Saber Interactive redevient indépendant
C'était une rumeur depuis quelques semaines, c'est désormais officiel : Embracer a revendu sa filiale Saber Interactive à Beacon Interactive, une société dirigée par l'un des cofondateurs de Saber, Matthew Karch.
De THQ à Embracer
Comme ce sujet n'a pas été pleinement évoqué sur JeuxOnline, je vous propose une contextualisation de l'évolution d'Embracer. Notre histoire commence en 2011 par la fondation de Nordic Games, un petit éditeur autrichien, par plusieurs investisseurs dont Lars Wingefors, actuel PDG d'Embracer et principal actionnaire du groupe.
L'éditeur grossit progressivement, majoritairement par des rachats.

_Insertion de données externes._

theorem toNat_assemble (op : BitVec 8) (n : BitVec 5) (b : Byte) :
    (assemble op n b).toNat = 65536 * b.toNat + 256 * n.toNat + op.toNat := by
  have hlow := Machine.toNat_append_of_toNat_eq (0#3) (Machine.toNat_append_of_toNat_eq n (y := op) rfl)
  have hall := Machine.toNat_append_of_toNat_eq (0#8) (Machine.toNat_append_of_toNat_eq b hlow)
  refine hall.trans ?_
  simp only [BitVec.toNat_ofNat, Nat.reduceMod, Nat.reducePow, Nat.reduceAdd]
  omega

section Assembled
variable (op : BitVec 8) (n : BitVec 5) (b : Byte)

@[simp] theorem fieldOp_assemble : fieldOp (assemble op n b) = op :=
  BitVec.eq_of_toNat_eq (by rw [toNat_fieldOp, toNat_assemble]; omega)

@[simp] theorem fieldN_assemble : fieldN (assemble op n b) = n :=
  BitVec.eq_of_toNat_eq (by rw [toNat_fieldN, toNat_assemble]; omega)

@[simp] theorem fieldReservedLow_assemble : fieldReservedLow (assemble op n b) = 0#3 :=
  BitVec.eq_of_toNat_eq (by rw [toNat_fieldReservedLow, toNat_assemble, BitVec.toNat_ofNat]; omega)

@[simp] theorem fieldByte_assemble : fieldByte (assemble op n b) = b :=
  BitVec.eq_of_toNat_eq (by rw [toNat_fieldByte, toNat_assemble]; omega)

@[simp] theorem fieldReservedHigh_assemble : fieldReservedHigh (assemble op n b) = 0#8 :=
  BitVec.eq_of_toNat_eq (by rw [toNat_fieldReservedHigh, toNat_assemble, BitVec.toNat_ofNat]; omega)

end Assembled

/-- A word without reserved bits is made of its fields. -/
theorem assemble_fields {w : Word} (hlow : fieldReservedLow w = 0#3) (hhigh : fieldReservedHigh w = 0#8) :
    assemble (fieldOp w) (fieldN w) (fieldByte w) = w := by
  have hlow' := congrArg BitVec.toNat hlow
  have hhigh' := congrArg BitVec.toNat hhigh
  rw [toNat_fieldReservedLow, BitVec.toNat_ofNat] at hlow'
  rw [toNat_fieldReservedHigh, BitVec.toNat_ofNat] at hhigh'
  apply BitVec.eq_of_toNat_eq
  rw [toNat_assemble, toNat_fieldOp, toNat_fieldN, toNat_fieldByte]
  omega

/-! ### The three forms of a command (R140) -/

section Forms
variable {n : BitVec 5} {b : Byte} {i : Instr}

theorem plainForm_eq_ok {j : Instr} : plainForm n b j = .ok i ↔ n = 0#5 ∧ b = 0#8 ∧ j = i := by
  by_cases hn : n = 0#5 <;> by_cases hb : b = 0#8 <;> simp [plainForm, hn, hb]

theorem countForm_eq_ok {mk : BitVec 5 → Instr} : countForm n b mk = .ok i ↔ b = 0#8 ∧ n.toNat ≤ 16 ∧ mk n = i := by
  by_cases hb : b = 0#8 <;> by_cases hn : 16 < n.toNat <;> simp [countForm, hn, hb]
  omega

theorem byteForm_eq_ok {mk : Byte → Instr} : byteForm n b mk = .ok i ↔ n = 0#5 ∧ mk b = i := by
  by_cases hn : n = 0#5 <;> simp [byteForm, hn]

end Forms

/-! ### Round trip (R138, R139) -/

/-- Settles O1: the fields of the written word are the command's, and they pass the command's form. -/
theorem decodeEncode : Obligations.DecodeEncode := by
  intro i hwf
  cases i
  case crcByte b => simp [encode, decode, byteForm_eq_ok]
  case bwPut n | brPeek n | brAdvance n | brGet n =>
    simpa [encode, decode, countForm_eq_ok, Instr.wf] using hwf
  all_goals simp [encode, decode, plainForm_eq_ok]

/-- Settles O2: the word is its fields put together, and the form that accepted them says what they hold. -/
theorem encodeDecode : Obligations.EncodeDecode := by
  intro w i h
  simp only [decode] at h
  split at h
  · cases h
  · next hreserved =>
    simp only [ne_eq, not_or, not_not] at hreserved
    rw [eq_comm, ← assemble_fields hreserved.1 hreserved.2]
    have hop : ∀ {k : Nat}, (fieldOp w).toNat = k → fieldOp w = BitVec.ofNat 8 k := fun hk => by simp [← hk]
    split at h
    case h_5 hk =>
      obtain ⟨hn, rfl⟩ := byteForm_eq_ok.mp h
      exact ⟨by rw [hop hk, hn]; rfl, rfl⟩
    case h_8 hk | h_11 hk | h_12 hk | h_13 hk =>
      obtain ⟨hb, hn, rfl⟩ := countForm_eq_ok.mp h
      exact ⟨by rw [hop hk, hb]; rfl, decide_eq_true hn⟩
    case h_14 => cases h
    all_goals
      next hk =>
      obtain ⟨hn, hb, rfl⟩ := plainForm_eq_ok.mp h
      exact ⟨by rw [hop hk, hn, hb]; rfl, rfl⟩

/-- Settles O3: each word is the word of its command. -/
theorem sampleWords : Obligations.SampleWords :=
  ⟨decodeEncode .nop rfl, decodeEncode .encode rfl, decodeEncode .decode rfl, decodeEncode (.crcByte 0x31#8) rfl,
    decodeEncode .crcRead rfl, decodeEncode (.bwPut 3#5) rfl, decodeEncode (.brPeek 16#5) rfl,
    decodeEncode (.brGet 7#5) rfl⟩

/-! ### Illegal words (R140) -/

open Claims Machine

/-- The five causes of R140, on the fields. -/
theorem illegalWord_iff_fields (w : Word) : illegalWord w ↔
    (fieldOp w).toNat ∉ opcodes ∨ 16 < (fieldN w).toNat ∨ (fieldN w ≠ 0#5 ∧ (fieldOp w).toNat ∉ countOpcodes)
      ∨ (fieldByte w ≠ 0#8 ∧ (fieldOp w).toNat ≠ 0x11) ∨ fieldReservedLow w ≠ 0#3 ∨ fieldReservedHigh w ≠ 0#8 := by
  simp only [illegalWord, ← toNat_fieldOp, ← toNat_fieldN, ← toNat_fieldByte, ← toNat_fieldReservedLow,
    ← toNat_fieldReservedHigh, ne_eq, BitVec.toNat_eq, BitVec.toNat_ofNat, Nat.zero_mod]

theorem not_illegalWord_encode {i : Instr} (hwf : i.wf = true) : ¬ illegalWord (encode i) := by
  rw [illegalWord_iff_fields]
  cases i
  case bwPut n | brPeek n | brAdvance n | brGet n =>
    simpa [encode, opcodes, countOpcodes, Instr.wf] using hwf
  all_goals simp [encode, opcodes]

/-- Row by row of the opcode map: the form of the row accepts the fields. -/
theorem exists_decode_of_legal {w : Word} (hlegal : ¬ illegalWord w) : ∃ i, decode w = .ok i := by
  simp only [illegalWord_iff_fields, not_or, not_and, not_not, ne_eq, Nat.not_lt] at hlegal
  obtain ⟨hop, hrange, hn, hb, hlow, hhigh⟩ := hlegal
  simp only [opcodes, countOpcodes, List.mem_cons, List.not_mem_nil, or_false] at hop hn
  rcases hop with h | h | h | h | h | h | h | h | h | h | h | h | h <;>
    simp_all [decode, plainForm_eq_ok, countForm_eq_ok, byteForm_eq_ok]

theorem decode_of_illegal {w : Word} (hillegal : illegalWord w) : ∃ r, decode w = .error r := by
  match hd : decode w with
  | .error r => exact ⟨r, rfl⟩
  | .ok i =>
    obtain ⟨hw, hwf⟩ := encodeDecode w i hd
    exact absurd (hw ▸ hillegal) (not_illegalWord_encode hwf)

theorem issueIllegal_eq_rejected {s : State} (hidle : s.phase = .idle) : issueIllegal s = rejected s := by
  rw [issueIllegal_idle hidle]
  cases s; cases hidle; rfl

Il profite de la faillite de THQ pour obtenir certaines licences de l'éditeur ainsi que son nom, qu'il exploite pleinement en devenant THQ Nordic en 2016. Ce n'est cependant que le départ d'une vague de rachats qui ne fait que s'amplifier : Coffee Stain et KOCH Media en 2018, Saber Interactive en 2020, Asmodee, Dark Horse Media et Gearbox en 2021, Crystal Dynamics, Eidos Montréal et Middle-Earth Entreprise en 2022, pour ne citer qu'une toute petite partie des achats du groupe, rebaptisé Embracer début 2020.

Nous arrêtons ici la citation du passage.